Task details:
From the listing below, copy only the lines running from the line that contains "theorem witness_command_exec : (nodeA" to the line that contains "theorem witness_overflow_tick : ∃", both included.
Given data: Begin
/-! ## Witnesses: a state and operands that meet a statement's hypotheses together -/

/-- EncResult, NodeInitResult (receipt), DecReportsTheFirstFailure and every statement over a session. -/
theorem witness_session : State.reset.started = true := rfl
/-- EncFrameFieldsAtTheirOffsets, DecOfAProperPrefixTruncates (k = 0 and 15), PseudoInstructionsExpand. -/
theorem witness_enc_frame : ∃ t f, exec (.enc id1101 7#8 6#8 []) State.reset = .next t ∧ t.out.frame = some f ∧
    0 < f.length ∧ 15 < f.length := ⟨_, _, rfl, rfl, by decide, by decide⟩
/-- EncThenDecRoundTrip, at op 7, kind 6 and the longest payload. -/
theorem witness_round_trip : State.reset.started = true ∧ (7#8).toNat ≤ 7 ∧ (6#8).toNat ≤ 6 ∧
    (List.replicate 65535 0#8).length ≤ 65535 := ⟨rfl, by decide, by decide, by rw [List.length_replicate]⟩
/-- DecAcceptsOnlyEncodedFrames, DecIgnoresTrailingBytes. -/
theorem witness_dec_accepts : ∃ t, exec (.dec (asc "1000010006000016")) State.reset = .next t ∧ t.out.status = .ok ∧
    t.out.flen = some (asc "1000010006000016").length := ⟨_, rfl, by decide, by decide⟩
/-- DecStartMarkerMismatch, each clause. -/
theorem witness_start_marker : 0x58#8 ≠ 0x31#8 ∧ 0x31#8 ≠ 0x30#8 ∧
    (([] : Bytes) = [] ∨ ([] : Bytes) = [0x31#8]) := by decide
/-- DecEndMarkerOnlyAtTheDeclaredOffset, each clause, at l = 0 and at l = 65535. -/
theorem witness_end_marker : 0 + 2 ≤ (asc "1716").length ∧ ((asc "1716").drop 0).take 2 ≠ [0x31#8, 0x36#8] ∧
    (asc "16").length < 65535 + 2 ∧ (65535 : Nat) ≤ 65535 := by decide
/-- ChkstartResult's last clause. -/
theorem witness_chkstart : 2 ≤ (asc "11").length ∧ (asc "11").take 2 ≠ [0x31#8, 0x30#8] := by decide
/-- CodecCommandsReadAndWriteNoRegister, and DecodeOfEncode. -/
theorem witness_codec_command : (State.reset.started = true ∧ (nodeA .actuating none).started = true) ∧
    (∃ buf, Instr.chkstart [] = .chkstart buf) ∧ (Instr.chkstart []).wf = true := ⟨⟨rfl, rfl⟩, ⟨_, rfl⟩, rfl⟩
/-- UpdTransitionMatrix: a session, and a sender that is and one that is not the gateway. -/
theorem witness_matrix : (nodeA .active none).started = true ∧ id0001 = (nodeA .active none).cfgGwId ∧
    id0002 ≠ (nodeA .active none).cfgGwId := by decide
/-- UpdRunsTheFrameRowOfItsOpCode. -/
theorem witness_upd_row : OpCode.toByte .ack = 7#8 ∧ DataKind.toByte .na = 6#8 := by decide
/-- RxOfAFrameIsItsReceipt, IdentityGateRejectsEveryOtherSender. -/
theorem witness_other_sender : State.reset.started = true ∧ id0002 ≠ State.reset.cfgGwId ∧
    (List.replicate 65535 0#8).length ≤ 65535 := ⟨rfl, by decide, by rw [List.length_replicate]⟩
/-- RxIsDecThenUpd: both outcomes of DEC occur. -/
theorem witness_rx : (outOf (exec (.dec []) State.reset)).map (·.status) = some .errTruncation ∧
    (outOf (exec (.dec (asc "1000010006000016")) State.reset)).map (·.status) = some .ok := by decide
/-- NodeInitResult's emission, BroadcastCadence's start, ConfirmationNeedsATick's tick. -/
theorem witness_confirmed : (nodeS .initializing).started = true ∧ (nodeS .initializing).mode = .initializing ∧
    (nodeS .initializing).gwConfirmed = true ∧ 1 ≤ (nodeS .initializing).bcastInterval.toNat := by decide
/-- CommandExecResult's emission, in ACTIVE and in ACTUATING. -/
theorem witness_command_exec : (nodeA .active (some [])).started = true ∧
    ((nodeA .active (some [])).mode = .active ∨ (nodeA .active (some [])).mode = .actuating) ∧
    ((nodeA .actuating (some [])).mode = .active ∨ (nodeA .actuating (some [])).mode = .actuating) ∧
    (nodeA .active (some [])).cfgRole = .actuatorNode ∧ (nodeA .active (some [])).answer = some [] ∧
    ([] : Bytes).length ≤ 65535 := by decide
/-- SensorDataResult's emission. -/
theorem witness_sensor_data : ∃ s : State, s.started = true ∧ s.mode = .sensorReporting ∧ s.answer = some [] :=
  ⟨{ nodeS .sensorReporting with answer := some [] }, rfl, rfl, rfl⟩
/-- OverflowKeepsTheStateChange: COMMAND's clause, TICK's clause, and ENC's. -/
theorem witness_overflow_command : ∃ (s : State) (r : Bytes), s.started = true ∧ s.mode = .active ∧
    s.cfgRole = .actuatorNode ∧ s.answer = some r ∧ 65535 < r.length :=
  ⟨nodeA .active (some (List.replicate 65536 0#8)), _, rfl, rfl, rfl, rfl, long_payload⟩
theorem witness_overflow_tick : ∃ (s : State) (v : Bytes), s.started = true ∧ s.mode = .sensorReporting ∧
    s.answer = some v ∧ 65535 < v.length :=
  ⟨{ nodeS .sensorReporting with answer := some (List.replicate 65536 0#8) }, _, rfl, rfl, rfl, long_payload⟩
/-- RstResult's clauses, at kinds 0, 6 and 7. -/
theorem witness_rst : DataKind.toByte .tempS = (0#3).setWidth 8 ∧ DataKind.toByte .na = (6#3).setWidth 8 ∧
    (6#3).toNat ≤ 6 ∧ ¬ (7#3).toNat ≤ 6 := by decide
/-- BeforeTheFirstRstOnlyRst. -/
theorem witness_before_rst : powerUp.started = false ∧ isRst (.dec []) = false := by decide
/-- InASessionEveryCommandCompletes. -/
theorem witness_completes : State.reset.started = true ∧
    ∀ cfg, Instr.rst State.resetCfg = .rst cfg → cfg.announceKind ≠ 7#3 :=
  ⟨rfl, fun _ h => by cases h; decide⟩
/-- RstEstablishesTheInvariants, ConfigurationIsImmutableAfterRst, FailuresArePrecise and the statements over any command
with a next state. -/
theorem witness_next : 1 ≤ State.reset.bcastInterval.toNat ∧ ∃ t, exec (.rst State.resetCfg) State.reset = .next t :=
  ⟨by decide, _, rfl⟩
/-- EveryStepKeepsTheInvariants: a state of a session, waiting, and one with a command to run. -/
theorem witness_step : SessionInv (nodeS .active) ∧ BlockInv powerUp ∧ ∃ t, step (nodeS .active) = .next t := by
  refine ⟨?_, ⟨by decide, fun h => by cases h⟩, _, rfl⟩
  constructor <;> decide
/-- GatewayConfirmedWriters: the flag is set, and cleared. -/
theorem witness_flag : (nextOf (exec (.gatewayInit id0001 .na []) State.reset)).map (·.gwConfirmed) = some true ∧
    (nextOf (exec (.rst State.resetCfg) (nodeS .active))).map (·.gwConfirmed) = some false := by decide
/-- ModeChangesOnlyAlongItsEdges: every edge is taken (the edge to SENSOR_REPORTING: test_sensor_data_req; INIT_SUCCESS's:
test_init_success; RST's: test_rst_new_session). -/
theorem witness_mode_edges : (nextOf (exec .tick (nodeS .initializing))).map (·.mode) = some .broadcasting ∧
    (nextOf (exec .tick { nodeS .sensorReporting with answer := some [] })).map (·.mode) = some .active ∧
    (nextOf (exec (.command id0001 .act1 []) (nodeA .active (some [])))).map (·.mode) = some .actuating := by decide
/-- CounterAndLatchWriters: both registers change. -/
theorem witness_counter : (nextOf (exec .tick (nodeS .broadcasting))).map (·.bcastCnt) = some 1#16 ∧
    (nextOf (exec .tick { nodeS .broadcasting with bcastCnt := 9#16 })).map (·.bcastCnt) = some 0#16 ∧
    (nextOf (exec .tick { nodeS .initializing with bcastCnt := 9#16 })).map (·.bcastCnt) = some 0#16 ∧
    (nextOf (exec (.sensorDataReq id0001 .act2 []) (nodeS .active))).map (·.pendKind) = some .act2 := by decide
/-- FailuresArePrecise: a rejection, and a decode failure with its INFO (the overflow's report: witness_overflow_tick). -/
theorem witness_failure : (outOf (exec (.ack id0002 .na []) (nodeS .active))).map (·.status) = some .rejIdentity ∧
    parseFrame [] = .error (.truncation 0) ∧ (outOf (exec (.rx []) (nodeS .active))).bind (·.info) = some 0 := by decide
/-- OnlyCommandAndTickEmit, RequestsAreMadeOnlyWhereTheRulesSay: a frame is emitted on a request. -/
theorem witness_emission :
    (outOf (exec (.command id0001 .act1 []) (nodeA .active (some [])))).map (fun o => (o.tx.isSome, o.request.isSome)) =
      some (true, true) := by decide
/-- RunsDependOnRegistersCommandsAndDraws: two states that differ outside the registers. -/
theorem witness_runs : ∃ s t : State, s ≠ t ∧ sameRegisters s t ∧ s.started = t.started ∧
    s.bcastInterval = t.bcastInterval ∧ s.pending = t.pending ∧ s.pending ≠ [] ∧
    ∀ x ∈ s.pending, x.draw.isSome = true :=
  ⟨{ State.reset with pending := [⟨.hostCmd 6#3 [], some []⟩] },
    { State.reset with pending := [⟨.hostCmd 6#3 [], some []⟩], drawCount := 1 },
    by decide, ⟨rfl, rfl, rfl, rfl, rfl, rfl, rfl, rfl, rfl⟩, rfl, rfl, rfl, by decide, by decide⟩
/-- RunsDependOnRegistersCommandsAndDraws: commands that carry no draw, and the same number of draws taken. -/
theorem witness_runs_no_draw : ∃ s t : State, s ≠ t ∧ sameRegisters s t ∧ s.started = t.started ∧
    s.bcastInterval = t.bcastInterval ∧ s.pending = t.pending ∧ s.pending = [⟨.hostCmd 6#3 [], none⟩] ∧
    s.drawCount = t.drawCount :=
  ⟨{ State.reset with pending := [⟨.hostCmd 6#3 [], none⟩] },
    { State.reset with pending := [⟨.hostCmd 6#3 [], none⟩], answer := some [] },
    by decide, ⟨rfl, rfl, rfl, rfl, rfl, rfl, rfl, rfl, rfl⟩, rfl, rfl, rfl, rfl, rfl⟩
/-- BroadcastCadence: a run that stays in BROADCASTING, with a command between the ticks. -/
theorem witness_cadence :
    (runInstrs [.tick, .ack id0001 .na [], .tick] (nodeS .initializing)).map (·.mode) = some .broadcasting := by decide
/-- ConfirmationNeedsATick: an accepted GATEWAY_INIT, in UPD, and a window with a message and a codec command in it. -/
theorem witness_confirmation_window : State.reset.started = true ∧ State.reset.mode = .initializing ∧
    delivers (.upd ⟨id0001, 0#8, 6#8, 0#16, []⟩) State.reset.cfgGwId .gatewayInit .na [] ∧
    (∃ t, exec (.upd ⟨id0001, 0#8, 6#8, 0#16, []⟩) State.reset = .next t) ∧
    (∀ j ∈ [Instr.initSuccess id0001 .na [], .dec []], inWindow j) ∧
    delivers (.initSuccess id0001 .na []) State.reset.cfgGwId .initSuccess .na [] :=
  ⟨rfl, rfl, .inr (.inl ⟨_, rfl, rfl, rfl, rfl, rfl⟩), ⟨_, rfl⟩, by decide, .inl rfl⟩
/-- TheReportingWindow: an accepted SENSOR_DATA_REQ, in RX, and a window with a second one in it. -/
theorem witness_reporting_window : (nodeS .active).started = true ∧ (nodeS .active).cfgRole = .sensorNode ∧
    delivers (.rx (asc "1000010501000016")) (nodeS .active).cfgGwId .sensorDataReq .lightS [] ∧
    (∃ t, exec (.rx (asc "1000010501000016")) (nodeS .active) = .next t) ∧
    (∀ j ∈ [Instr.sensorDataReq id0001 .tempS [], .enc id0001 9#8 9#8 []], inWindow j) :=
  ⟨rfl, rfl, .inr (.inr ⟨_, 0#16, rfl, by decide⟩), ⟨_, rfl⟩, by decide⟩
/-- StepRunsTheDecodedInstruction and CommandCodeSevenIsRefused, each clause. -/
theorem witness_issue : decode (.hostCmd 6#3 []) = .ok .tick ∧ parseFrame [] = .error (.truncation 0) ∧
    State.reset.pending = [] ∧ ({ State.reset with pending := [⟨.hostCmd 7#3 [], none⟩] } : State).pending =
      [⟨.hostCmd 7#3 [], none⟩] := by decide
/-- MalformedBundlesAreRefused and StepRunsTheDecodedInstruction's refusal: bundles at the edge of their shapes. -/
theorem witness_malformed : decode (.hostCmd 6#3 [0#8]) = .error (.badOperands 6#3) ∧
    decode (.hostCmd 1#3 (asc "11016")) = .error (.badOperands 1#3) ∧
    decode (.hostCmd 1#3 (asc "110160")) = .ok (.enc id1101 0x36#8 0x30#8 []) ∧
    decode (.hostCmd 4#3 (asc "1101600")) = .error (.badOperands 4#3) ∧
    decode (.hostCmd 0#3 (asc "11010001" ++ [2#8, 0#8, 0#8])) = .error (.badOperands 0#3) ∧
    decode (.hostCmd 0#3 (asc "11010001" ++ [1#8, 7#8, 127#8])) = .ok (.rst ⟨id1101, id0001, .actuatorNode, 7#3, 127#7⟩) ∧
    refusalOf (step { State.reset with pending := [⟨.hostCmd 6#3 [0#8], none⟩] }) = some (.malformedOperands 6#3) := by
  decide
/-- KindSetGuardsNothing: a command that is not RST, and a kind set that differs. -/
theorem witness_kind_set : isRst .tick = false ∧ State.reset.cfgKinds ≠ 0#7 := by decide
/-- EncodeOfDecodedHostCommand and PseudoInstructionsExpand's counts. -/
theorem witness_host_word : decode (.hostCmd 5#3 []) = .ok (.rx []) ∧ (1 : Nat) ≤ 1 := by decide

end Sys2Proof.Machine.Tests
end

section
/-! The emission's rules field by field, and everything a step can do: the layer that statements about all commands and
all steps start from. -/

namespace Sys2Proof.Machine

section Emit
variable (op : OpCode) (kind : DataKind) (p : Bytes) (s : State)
Given data: End
Given data: Begin
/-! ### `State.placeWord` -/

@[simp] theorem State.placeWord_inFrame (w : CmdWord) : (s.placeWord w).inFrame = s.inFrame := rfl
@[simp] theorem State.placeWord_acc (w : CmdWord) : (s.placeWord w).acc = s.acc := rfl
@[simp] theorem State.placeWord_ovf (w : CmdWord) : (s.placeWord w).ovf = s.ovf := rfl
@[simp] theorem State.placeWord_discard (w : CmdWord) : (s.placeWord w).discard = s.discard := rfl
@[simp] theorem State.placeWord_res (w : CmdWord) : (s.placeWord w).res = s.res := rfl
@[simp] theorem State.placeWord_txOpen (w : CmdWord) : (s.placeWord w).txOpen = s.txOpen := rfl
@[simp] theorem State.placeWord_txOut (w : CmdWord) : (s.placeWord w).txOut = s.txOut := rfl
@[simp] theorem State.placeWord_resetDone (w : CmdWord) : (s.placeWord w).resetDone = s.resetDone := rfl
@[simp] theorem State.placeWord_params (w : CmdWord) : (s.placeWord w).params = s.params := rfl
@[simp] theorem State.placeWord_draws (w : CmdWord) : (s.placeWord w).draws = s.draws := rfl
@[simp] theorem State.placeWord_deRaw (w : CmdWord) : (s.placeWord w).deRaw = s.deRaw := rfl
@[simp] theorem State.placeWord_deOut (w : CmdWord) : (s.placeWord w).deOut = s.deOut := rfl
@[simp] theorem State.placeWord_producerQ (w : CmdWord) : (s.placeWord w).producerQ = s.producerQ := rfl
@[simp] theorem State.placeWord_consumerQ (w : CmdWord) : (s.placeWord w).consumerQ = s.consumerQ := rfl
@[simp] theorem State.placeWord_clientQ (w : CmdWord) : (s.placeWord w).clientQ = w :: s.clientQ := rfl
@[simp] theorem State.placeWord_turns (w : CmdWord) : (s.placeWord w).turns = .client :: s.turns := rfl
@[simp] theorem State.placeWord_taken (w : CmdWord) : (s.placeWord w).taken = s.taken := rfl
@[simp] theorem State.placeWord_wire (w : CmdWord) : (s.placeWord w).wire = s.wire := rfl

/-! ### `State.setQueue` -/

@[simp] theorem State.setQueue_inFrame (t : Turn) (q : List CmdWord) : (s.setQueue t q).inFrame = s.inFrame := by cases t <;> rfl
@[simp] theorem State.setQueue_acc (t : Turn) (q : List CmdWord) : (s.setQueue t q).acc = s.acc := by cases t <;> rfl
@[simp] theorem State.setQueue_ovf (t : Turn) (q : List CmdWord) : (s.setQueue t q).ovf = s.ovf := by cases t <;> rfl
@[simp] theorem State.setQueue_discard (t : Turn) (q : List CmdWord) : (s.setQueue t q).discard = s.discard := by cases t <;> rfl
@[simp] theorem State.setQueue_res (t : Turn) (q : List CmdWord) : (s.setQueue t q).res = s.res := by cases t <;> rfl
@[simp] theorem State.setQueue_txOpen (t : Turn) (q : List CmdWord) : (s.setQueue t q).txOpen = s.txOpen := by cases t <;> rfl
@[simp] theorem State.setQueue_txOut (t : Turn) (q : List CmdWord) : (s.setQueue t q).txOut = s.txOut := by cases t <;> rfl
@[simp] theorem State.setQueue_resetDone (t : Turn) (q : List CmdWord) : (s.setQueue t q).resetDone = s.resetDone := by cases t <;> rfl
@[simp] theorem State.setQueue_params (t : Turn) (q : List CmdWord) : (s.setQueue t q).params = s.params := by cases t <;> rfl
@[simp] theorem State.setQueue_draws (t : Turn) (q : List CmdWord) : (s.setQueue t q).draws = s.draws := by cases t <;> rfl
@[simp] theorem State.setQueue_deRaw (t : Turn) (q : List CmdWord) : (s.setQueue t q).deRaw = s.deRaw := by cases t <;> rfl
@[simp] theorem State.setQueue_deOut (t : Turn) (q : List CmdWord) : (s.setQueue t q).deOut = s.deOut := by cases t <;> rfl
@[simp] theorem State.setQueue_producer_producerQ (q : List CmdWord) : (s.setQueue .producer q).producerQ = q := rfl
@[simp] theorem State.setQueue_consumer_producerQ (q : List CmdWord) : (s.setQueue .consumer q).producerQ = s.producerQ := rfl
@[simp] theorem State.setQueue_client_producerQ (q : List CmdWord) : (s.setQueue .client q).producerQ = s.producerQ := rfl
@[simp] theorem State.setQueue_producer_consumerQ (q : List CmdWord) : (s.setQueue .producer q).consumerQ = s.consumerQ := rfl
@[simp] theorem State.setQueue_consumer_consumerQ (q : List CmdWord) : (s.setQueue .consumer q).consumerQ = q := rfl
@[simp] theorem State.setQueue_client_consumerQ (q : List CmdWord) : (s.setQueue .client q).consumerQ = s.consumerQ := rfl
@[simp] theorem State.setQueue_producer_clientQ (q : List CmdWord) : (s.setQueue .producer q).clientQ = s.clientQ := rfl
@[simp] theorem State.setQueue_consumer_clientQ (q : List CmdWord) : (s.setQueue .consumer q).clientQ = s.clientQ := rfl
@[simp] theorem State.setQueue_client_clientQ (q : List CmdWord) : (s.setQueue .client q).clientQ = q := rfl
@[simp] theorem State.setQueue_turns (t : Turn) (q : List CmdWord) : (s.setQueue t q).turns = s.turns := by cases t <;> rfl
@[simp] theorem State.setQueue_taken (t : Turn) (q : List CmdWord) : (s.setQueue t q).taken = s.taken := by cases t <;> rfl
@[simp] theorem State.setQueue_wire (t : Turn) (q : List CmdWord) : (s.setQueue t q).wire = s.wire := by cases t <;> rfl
Given data: End
Answer to this problem:
theorem witness_command_exec : (nodeA .active (some [])).started = true ∧
    ((nodeA .active (some [])).mode = .active ∨ (nodeA .active (some [])).mode = .actuating) ∧
    ((nodeA .actuating (some [])).mode = .active ∨ (nodeA .actuating (some [])).mode = .actuating) ∧
    (nodeA .active (some [])).cfgRole = .actuatorNode ∧ (nodeA .active (some [])).answer = some [] ∧
    ([] : Bytes).length ≤ 65535 := by decide
/-- SensorDataResult's emission. -/
theorem witness_sensor_data : ∃ s : State, s.started = true ∧ s.mode = .sensorReporting ∧ s.answer = some [] :=
  ⟨{ nodeS .sensorReporting with answer := some [] }, rfl, rfl, rfl⟩
/-- OverflowKeepsTheStateChange: COMMAND's clause, TICK's clause, and ENC's. -/
theorem witness_overflow_command : ∃ (s : State) (r : Bytes), s.started = true ∧ s.mode = .active ∧
    s.cfgRole = .actuatorNode ∧ s.answer = some r ∧ 65535 < r.length :=
  ⟨nodeA .active (some (List.replicate 65536 0#8)), _, rfl, rfl, rfl, rfl, long_payload⟩
theorem witness_overflow_tick : ∃ (s : State) (v : Bytes), s.started = true ∧ s.mode = .sensorReporting ∧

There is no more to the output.